[Stored items]
-----

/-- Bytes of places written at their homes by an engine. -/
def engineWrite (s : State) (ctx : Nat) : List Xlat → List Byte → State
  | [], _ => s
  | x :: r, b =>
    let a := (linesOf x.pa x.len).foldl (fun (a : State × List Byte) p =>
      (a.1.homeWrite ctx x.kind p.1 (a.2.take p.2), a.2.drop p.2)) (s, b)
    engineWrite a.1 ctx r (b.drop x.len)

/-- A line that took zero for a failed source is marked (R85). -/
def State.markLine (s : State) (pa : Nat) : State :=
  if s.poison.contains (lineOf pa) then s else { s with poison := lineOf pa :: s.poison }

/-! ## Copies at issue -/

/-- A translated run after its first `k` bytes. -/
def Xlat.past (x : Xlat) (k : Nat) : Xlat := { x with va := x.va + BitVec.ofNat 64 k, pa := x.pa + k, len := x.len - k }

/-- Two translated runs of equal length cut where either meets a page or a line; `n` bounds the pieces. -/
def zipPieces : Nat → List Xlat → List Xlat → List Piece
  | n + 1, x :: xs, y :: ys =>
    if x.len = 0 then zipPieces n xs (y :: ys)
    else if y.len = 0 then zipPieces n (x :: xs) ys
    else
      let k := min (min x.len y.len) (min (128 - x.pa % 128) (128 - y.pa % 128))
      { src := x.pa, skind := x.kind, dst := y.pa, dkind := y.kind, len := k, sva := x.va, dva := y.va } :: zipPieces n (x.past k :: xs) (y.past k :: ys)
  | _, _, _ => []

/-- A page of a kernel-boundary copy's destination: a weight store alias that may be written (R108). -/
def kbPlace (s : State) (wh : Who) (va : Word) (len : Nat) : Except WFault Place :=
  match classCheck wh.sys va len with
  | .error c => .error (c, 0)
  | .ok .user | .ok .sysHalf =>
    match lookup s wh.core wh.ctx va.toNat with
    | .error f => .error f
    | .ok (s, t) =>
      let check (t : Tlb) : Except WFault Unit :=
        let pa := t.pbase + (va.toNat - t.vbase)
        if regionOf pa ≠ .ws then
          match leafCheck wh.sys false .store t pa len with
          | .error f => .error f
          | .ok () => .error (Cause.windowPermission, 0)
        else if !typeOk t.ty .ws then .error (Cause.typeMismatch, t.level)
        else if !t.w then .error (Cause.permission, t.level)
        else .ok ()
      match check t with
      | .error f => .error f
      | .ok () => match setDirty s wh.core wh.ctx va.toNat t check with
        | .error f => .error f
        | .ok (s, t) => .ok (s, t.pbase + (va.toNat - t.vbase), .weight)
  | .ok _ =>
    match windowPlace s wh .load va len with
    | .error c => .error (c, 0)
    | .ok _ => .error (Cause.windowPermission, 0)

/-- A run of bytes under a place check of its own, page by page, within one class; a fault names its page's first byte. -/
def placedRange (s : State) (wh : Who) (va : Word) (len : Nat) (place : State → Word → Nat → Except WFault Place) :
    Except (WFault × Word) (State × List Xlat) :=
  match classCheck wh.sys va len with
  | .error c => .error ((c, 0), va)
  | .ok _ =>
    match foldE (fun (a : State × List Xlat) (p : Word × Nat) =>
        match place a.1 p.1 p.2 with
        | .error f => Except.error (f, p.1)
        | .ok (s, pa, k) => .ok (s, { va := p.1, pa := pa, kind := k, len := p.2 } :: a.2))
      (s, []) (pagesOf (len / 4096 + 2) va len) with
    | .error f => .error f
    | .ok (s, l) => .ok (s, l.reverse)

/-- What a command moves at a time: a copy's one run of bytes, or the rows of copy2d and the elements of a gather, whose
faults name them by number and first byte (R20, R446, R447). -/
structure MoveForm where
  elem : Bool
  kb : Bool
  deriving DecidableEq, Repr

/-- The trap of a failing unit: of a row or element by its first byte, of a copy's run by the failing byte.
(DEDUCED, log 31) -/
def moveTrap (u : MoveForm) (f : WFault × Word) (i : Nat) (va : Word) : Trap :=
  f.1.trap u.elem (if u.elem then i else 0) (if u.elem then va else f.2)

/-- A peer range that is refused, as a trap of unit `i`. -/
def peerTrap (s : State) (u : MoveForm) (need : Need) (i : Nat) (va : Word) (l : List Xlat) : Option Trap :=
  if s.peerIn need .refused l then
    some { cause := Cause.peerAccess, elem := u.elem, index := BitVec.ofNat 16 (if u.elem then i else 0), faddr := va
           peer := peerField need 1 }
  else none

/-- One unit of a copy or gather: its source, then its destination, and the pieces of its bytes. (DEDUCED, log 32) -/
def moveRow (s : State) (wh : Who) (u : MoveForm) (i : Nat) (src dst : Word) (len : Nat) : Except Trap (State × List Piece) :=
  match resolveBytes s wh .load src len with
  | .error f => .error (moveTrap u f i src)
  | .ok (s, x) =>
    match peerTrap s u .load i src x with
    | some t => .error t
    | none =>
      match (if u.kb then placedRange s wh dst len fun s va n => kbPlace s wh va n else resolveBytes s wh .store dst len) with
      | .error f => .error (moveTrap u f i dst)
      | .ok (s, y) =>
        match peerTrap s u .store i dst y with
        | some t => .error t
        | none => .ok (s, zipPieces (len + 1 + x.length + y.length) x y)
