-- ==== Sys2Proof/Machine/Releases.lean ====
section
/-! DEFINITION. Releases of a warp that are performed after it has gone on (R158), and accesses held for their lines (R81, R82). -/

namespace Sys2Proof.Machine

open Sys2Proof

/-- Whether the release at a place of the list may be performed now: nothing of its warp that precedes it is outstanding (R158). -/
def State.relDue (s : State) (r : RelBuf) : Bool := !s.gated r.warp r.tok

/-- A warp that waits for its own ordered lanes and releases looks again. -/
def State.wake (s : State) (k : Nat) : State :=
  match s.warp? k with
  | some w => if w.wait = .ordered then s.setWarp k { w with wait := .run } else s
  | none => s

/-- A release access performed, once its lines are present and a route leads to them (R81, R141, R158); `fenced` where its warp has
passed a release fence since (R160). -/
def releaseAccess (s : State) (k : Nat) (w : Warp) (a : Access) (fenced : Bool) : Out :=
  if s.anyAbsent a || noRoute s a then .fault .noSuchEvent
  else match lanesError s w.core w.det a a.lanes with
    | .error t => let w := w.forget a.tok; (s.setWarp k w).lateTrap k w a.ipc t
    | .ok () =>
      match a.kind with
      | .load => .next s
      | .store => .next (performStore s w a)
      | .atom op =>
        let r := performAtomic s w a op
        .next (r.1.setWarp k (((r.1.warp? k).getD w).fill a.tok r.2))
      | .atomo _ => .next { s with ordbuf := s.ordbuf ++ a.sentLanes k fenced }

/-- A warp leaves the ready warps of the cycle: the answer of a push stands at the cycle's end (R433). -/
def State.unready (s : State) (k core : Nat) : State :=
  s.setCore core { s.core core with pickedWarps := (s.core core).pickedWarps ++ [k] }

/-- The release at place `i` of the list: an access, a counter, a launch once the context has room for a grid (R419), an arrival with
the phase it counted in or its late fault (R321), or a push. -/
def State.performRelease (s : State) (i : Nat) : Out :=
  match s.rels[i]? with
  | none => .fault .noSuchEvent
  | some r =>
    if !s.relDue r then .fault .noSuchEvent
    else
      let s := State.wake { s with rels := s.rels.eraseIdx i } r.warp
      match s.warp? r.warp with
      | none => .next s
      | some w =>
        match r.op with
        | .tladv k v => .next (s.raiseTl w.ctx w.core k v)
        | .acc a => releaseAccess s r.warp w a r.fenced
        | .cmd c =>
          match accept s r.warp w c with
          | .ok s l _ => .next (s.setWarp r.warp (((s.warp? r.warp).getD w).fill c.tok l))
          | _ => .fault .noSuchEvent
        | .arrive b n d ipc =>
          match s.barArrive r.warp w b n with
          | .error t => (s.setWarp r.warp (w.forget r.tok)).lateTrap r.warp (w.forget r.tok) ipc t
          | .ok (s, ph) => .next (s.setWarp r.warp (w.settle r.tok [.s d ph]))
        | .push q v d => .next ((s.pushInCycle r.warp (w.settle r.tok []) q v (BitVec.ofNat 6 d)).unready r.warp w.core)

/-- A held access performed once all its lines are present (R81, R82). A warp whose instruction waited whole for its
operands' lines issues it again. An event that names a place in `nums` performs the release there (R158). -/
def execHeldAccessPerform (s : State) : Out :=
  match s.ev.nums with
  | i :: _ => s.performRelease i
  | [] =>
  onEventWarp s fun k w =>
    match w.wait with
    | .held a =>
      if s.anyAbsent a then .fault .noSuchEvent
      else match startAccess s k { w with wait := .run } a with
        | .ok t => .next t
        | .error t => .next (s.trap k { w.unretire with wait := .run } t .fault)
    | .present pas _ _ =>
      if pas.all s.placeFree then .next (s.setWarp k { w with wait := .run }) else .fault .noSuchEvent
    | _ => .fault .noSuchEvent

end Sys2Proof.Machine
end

-----

_What needs to be done_
Return a word-for-word copy of the lines above from the one holding "w).fill c.tok l))" through the one holding "if pas.all s.placeFree", with both of them included and nothing besides.

_Result for this exercise_
          | .ok s l _ => .next (s.setWarp r.warp (((s.warp? r.warp).getD w).fill c.tok l))
          | _ => .fault .noSuchEvent
        | .arrive b n d ipc =>
          match s.barArrive r.warp w b n with
          | .error t => (s.setWarp r.warp (w.forget r.tok)).lateTrap r.warp (w.forget r.tok) ipc t
          | .ok (s, ph) => .next (s.setWarp r.warp (w.settle r.tok [.s d ph]))
        | .push q v d => .next ((s.pushInCycle r.warp (w.settle r.tok []) q v (BitVec.ofNat 6 d)).unready r.warp w.core)

/-- A held access performed once all its lines are present (R81, R82). A warp whose instruction waited whole for its
operands' lines issues it again. An event that names a place in `nums` performs the release there (R158). -/
def execHeldAccessPerform (s : State) : Out :=
  match s.ev.nums with
  | i :: _ => s.performRelease i
  | [] =>
  onEventWarp s fun k w =>
    match w.wait with
    | .held a =>
      if s.anyAbsent a then .fault .noSuchEvent
      else match startAccess s k { w with wait := .run } a with
        | .ok t => .next t
        | .error t => .next (s.trap k { w.unretire with wait := .run } t .fault)
    | .present pas _ _ =>
      if pas.all s.placeFree then .next (s.setWarp k { w with wait := .run }) else .fault .noSuchEvent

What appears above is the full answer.